• _The task_
A word-for-word restatement of every record is required.

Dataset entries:
Content starts

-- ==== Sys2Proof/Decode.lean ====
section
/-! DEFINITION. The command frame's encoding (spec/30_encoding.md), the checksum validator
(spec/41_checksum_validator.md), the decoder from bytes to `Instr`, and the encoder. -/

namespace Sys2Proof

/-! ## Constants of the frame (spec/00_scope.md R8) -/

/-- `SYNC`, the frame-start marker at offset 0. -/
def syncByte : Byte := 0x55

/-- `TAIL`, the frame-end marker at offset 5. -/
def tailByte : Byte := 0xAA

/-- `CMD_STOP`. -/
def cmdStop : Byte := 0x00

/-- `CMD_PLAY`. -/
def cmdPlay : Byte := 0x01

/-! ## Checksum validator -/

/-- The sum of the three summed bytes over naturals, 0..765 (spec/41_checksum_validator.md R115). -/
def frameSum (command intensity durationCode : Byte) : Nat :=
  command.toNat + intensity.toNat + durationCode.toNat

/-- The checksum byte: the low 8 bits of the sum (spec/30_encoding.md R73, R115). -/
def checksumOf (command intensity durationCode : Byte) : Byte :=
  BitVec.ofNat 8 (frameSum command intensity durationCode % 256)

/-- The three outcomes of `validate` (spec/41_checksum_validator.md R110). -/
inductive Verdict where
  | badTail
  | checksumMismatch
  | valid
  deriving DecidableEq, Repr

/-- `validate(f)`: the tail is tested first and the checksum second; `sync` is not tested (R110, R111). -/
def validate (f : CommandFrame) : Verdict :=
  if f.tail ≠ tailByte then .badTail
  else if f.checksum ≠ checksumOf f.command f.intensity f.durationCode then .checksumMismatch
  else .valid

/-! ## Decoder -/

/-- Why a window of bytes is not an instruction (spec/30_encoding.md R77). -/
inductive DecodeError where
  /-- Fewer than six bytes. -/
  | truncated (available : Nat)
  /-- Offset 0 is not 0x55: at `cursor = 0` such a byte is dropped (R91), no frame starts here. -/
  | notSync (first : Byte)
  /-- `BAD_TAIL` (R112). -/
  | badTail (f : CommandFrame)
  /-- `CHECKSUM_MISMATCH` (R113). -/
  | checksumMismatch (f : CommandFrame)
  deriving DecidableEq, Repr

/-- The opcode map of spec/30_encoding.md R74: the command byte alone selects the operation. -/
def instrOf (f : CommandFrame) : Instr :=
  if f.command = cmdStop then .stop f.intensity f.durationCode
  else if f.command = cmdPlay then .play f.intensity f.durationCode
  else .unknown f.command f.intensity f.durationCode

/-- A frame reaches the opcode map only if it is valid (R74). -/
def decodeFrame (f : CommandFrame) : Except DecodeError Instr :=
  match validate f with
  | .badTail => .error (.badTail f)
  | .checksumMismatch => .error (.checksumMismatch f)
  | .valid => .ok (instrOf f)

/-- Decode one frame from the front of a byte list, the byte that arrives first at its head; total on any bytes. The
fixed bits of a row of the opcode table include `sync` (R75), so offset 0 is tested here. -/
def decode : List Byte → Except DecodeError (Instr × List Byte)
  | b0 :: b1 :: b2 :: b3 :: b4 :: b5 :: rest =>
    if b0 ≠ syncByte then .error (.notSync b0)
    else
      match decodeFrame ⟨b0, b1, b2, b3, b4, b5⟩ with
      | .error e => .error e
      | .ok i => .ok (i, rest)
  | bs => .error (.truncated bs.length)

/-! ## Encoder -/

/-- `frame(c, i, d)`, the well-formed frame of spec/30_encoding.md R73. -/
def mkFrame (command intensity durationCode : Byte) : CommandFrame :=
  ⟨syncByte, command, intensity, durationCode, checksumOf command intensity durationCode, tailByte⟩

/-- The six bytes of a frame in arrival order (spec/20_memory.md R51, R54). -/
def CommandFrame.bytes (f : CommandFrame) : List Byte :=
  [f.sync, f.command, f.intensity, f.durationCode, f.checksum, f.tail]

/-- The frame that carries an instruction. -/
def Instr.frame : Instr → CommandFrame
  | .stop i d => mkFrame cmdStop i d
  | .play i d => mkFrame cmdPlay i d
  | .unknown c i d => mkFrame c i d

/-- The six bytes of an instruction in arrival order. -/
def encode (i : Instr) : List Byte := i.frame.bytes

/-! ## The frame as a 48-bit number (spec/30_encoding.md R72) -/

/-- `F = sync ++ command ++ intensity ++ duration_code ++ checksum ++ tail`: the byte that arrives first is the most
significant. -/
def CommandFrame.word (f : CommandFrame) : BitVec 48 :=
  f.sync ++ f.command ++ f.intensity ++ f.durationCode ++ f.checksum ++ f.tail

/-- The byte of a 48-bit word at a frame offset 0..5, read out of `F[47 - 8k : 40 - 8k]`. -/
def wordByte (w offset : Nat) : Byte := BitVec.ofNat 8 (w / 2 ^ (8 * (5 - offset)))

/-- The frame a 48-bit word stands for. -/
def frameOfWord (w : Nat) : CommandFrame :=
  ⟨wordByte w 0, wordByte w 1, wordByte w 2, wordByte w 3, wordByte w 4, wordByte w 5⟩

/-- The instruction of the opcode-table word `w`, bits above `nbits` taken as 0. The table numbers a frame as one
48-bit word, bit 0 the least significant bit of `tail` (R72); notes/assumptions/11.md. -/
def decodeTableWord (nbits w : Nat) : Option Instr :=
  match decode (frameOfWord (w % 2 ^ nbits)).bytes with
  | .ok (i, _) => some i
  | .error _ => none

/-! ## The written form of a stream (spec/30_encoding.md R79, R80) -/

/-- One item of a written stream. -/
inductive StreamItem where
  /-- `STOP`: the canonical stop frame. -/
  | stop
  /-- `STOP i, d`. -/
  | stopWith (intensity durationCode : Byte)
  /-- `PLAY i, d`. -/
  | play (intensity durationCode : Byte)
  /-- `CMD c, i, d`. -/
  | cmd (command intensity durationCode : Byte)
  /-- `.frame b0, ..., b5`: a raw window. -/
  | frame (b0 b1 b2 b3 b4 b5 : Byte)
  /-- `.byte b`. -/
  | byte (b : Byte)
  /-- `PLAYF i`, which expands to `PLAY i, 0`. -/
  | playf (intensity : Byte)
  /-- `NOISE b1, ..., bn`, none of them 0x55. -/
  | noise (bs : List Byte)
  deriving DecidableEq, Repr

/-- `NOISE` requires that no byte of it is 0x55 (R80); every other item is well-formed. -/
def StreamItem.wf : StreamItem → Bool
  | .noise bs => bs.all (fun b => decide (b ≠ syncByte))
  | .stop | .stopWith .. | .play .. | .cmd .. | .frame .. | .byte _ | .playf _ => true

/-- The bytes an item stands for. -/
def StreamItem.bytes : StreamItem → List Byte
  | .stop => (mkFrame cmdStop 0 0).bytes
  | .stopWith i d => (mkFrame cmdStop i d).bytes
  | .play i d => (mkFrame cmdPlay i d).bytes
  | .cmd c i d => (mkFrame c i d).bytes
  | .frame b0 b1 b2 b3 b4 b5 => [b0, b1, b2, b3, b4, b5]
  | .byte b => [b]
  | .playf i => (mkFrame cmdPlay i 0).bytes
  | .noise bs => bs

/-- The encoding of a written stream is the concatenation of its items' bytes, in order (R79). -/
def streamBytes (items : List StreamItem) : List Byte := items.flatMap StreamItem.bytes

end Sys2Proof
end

Content ends

• _Response to the task_
-- ==== Sys2Proof/Decode.lean ====
section
/-! DEFINITION. The command frame's encoding (spec/30_encoding.md), the checksum validator
(spec/41_checksum_validator.md), the decoder from bytes to `Instr`, and the encoder. -/

namespace Sys2Proof

/-! ## Constants of the frame (spec/00_scope.md R8) -/

/-- `SYNC`, the frame-start marker at offset 0. -/
def syncByte : Byte := 0x55

/-- `TAIL`, the frame-end marker at offset 5. -/
def tailByte : Byte := 0xAA

/-- `CMD_STOP`. -/
def cmdStop : Byte := 0x00

/-- `CMD_PLAY`. -/
def cmdPlay : Byte := 0x01

/-! ## Checksum validator -/

/-- The sum of the three summed bytes over naturals, 0..765 (spec/41_checksum_validator.md R115). -/
def frameSum (command intensity durationCode : Byte) : Nat :=
  command.toNat + intensity.toNat + durationCode.toNat

/-- The checksum byte: the low 8 bits of the sum (spec/30_encoding.md R73, R115). -/
def checksumOf (command intensity durationCode : Byte) : Byte :=
  BitVec.ofNat 8 (frameSum command intensity durationCode % 256)

/-- The three outcomes of `validate` (spec/41_checksum_validator.md R110). -/
inductive Verdict where
  | badTail
  | checksumMismatch
  | valid
  deriving DecidableEq, Repr

/-- `validate(f)`: the tail is tested first and the checksum second; `sync` is not tested (R110, R111). -/
def validate (f : CommandFrame) : Verdict :=
  if f.tail ≠ tailByte then .badTail
  else if f.checksum ≠ checksumOf f.command f.intensity f.durationCode then .checksumMismatch
  else .valid

/-! ## Decoder -/

/-- Why a window of bytes is not an instruction (spec/30_encoding.md R77). -/
inductive DecodeError where
  /-- Fewer than six bytes. -/
  | truncated (available : Nat)
  /-- Offset 0 is not 0x55: at `cursor = 0` such a byte is dropped (R91), no frame starts here. -/
  | notSync (first : Byte)
  /-- `BAD_TAIL` (R112). -/
  | badTail (f : CommandFrame)
  /-- `CHECKSUM_MISMATCH` (R113). -/
  | checksumMismatch (f : CommandFrame)
  deriving DecidableEq, Repr

/-- The opcode map of spec/30_encoding.md R74: the command byte alone selects the operation. -/
def instrOf (f : CommandFrame) : Instr :=
  if f.command = cmdStop then .stop f.intensity f.durationCode
  else if f.command = cmdPlay then .play f.intensity f.durationCode
  else .unknown f.command f.intensity f.durationCode

/-- A frame reaches the opcode map only if it is valid (R74). -/
def decodeFrame (f : CommandFrame) : Except DecodeError Instr :=
  match validate f with
  | .badTail => .error (.badTail f)
  | .checksumMismatch => .error (.checksumMismatch f)
  | .valid => .ok (instrOf f)

/-- Decode one frame from the front of a byte list, the byte that arrives first at its head; total on any bytes. The
fixed bits of a row of the opcode table include `sync` (R75), so offset 0 is tested here. -/
def decode : List Byte → Except DecodeError (Instr × List Byte)
  | b0 :: b1 :: b2 :: b3 :: b4 :: b5 :: rest =>
    if b0 ≠ syncByte then .error (.notSync b0)
    else
      match decodeFrame ⟨b0, b1, b2, b3, b4, b5⟩ with
      | .error e => .error e
      | .ok i => .ok (i, rest)
  | bs => .error (.truncated bs.length)

/-! ## Encoder -/

/-- `frame(c, i, d)`, the well-formed frame of spec/30_encoding.md R73. -/
def mkFrame (command intensity durationCode : Byte) : CommandFrame :=
  ⟨syncByte, command, intensity, durationCode, checksumOf command intensity durationCode, tailByte⟩

/-- The six bytes of a frame in arrival order (spec/20_memory.md R51, R54). -/
def CommandFrame.bytes (f : CommandFrame) : List Byte :=
  [f.sync, f.command, f.intensity, f.durationCode, f.checksum, f.tail]

/-- The frame that carries an instruction. -/
def Instr.frame : Instr → CommandFrame
  | .stop i d => mkFrame cmdStop i d
  | .play i d => mkFrame cmdPlay i d
  | .unknown c i d => mkFrame c i d

/-- The six bytes of an instruction in arrival order. -/
def encode (i : Instr) : List Byte := i.frame.bytes

/-! ## The frame as a 48-bit number (spec/30_encoding.md R72) -/

/-- `F = sync ++ command ++ intensity ++ duration_code ++ checksum ++ tail`: the byte that arrives first is the most
significant. -/
def CommandFrame.word (f : CommandFrame) : BitVec 48 :=
  f.sync ++ f.command ++ f.intensity ++ f.durationCode ++ f.checksum ++ f.tail

/-- The byte of a 48-bit word at a frame offset 0..5, read out of `F[47 - 8k : 40 - 8k]`. -/
def wordByte (w offset : Nat) : Byte := BitVec.ofNat 8 (w / 2 ^ (8 * (5 - offset)))

/-- The frame a 48-bit word stands for. -/
def frameOfWord (w : Nat) : CommandFrame :=
  ⟨wordByte w 0, wordByte w 1, wordByte w 2, wordByte w 3, wordByte w 4, wordByte w 5⟩

/-- The instruction of the opcode-table word `w`, bits above `nbits` taken as 0. The table numbers a frame as one
48-bit word, bit 0 the least significant bit of `tail` (R72); notes/assumptions/11.md. -/
def decodeTableWord (nbits w : Nat) : Option Instr :=
  match decode (frameOfWord (w % 2 ^ nbits)).bytes with
  | .ok (i, _) => some i
  | .error _ => none

/-! ## The written form of a stream (spec/30_encoding.md R79, R80) -/

/-- One item of a written stream. -/
inductive StreamItem where
  /-- `STOP`: the canonical stop frame. -/
  | stop
  /-- `STOP i, d`. -/
  | stopWith (intensity durationCode : Byte)
  /-- `PLAY i, d`. -/
  | play (intensity durationCode : Byte)
  /-- `CMD c, i, d`. -/
  | cmd (command intensity durationCode : Byte)
  /-- `.frame b0, ..., b5`: a raw window. -/
  | frame (b0 b1 b2 b3 b4 b5 : Byte)
  /-- `.byte b`. -/
  | byte (b : Byte)
  /-- `PLAYF i`, which expands to `PLAY i, 0`. -/
  | playf (intensity : Byte)
  /-- `NOISE b1, ..., bn`, none of them 0x55. -/
  | noise (bs : List Byte)
  deriving DecidableEq, Repr

/-- `NOISE` requires that no byte of it is 0x55 (R80); every other item is well-formed. -/
def StreamItem.wf : StreamItem → Bool
  | .noise bs => bs.all (fun b => decide (b ≠ syncByte))
  | .stop | .stopWith .. | .play .. | .cmd .. | .frame .. | .byte _ | .playf _ => true

/-- The bytes an item stands for. -/
def StreamItem.bytes : StreamItem → List Byte
  | .stop => (mkFrame cmdStop 0 0).bytes
  | .stopWith i d => (mkFrame cmdStop i d).bytes
  | .play i d => (mkFrame cmdPlay i d).bytes
  | .cmd c i d => (mkFrame c i d).bytes
  | .frame b0 b1 b2 b3 b4 b5 => [b0, b1, b2, b3, b4, b5]
  | .byte b => [b]
  | .playf i => (mkFrame cmdPlay i 0).bytes
  | .noise bs => bs

/-- The encoding of a written stream is the concatenation of its items' bytes, in order (R79). -/
def streamBytes (items : List StreamItem) : List Byte := items.flatMap StreamItem.bytes

end Sys2Proof
end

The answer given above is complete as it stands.